Analyst(s): Olivier Blanchard
Publication Date: August 13, 2025

AMD’s Variable Graphics Memory upgrade for the Ryzen AI Max+ 395 enables up to 128 billion parameter LLMs on Windows with vision and MCP support, bringing data center-level AI to thin, light devices.

What is Covered in this Article:

  • AMD’s Variable Graphics Memory upgrade for Ryzen AI Max+ 395 enables up to 128 billion parameter LLMs on Windows.
  • Integration with Vulkan llama.cpp and LM Studio supports advanced vision and MCP capabilities.
  • Expanded context length up to 256,000 tokens supports complex, token-heavy workflows.
  • The upgrade positions AMD as the only vendor offering full-stack, cloud-to-client AI workload capability in thin and light systems.
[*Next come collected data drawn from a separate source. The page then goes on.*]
-- ==== Sys2Proof/Machine/Load.lean ====
section
/-! DEFINITION. Region control blocks (R22 to R24, R27) and launch images (R418, R421) read from memory, and the part of the Threshold check that judges an image for itself (R58, R91, R105, R185, R190, R214, R229, R257, R284, R285, R299, R303, R311, R313, R336, R338, R378, R380, R476). What it finds of schedules over time stands in Machine/Check.lean. -/

namespace Sys2Proof.Machine

/-- A reader of n little-endian bytes at an address. -/
abbrev Reader := Nat → Nat → Nat

/-- Whether n bytes at an address can be read. -/
abbrev Readable := Nat → Nat → Bool

/-- The reader of an issuing queue's address space (R22). -/
def State.reader (s : State) : Reader := s.readPhys

/-- Whether a span of n bytes has addresses of the form of R108. -/
def physOk (a : BitVec 56) (n : Nat) : Bool := bit a.toNat 55 || decide (a.toNat + n ≤ 2 ^ 37)

/-- The spans of that space that exist (R108) and hold no error that cannot be corrected (R121, R416). Reads of host memory by the scheduling core do not fail
(DESIGN CHOICE, log entry 11). -/
def State.readable (s : State) : Readable := fun a n => physOk (BitVec.ofNat 56 a) n && (bit a 55 || !s.hardError 0 0 a n)
/-- The reader of a graph's copies (R422). -/
def memReader (m : Memory) : Reader := readLE m
/-- A memory of the bytes from an address upward. -/
def memOf (base : Nat) : List Byte → Memory
  | [] => []
  | b :: t => if b = 0 then memOf (base + 1) t else (base, b) :: memOf (base + 1) t

/-! ### Region control blocks -/

/-- The RCB at an address (R22). -/
def readRcb (rd : Reader) (addr : Nat) : Rcb :=
  let w (k : Nat) : Nat := rd (addr + 8 * k) 8
  { addr := BitVec.ofNat 56 addr, magicOk := bits (w 0) 0 16 == 0x5243, depth := bits (w 0) 16 3, ovb := bit (w 0) 20, ovp := bit (w 0) 21,
    ovf := bit (w 0) 22, priority := bits (w 0) 24 8, fdom := BitVec.ofNat 16 (bits (w 0) 32 16), id := BitVec.ofNat 16 (bits (w 0) 48 16),
    parent := w64 (w 1), child := w64 (w 2), sibling := w64 (w 3),
    budget := { cores := bits (w 4) 0 7, cells := bits (w 4) 7 13, parts := bits (w 4) 20 9, slots := bits (w 4) 29 16, bufBytes := w 5 },
    image := w64 (w 6),
    reservedOk := !bit (w 0) 19 && !bit (w 0) 23 && bits (w 4) 45 19 == 0 && w 7 == 0 }

/-- The effective attributes of an RCB (R23), with the path from the root down to it. -/
structure Attr where
  depth : Nat
  budget : Budget
  priority : Nat
  fdom : BitVec 16
  path : List (BitVec 16 × Budget)
deriving DecidableEq, Repr

def Budget.le (a b : Budget) : Bool :=
  decide (a.cores ≤ b.cores) && decide (a.cells ≤ b.cells) && decide (a.parts ≤ b.parts) && decide (a.slots ≤ b.slots) &&
  decide (a.bufBytes ≤ b.bufBytes)

/-- The attributes that an RCB itself has below its parent (R23). -/
def Rcb.attr (r : Rcb) (p : Option Attr) : Attr :=
  let budget := match p with | some a => if r.ovb then r.budget else a.budget | none => r.budget
  { depth := r.depth, budget,
    priority := match p with | some a => if r.ovp then r.priority else a.priority | none => r.priority,
    fdom := match p with | some a => if r.ovf then r.fdom else a.fdom | none => r.fdom,
    path := (match p with | some a => a.path | none => []) ++ [(r.id, budget)] }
The News: AMD has rolled out a significant update to its Variable Graphics Memory (VGM) tech, letting the Ryzen AI Max+ 395 (128GB) processor handle large language models with up to 128 billion parameters in Vulkan llama.cpp on Windows. This update will be part of the upcoming Adrenalin Edition 25.8.1 WHQL drivers, giving thin and light Windows systems the ability to use up to 96GB of VGM for AI tasks.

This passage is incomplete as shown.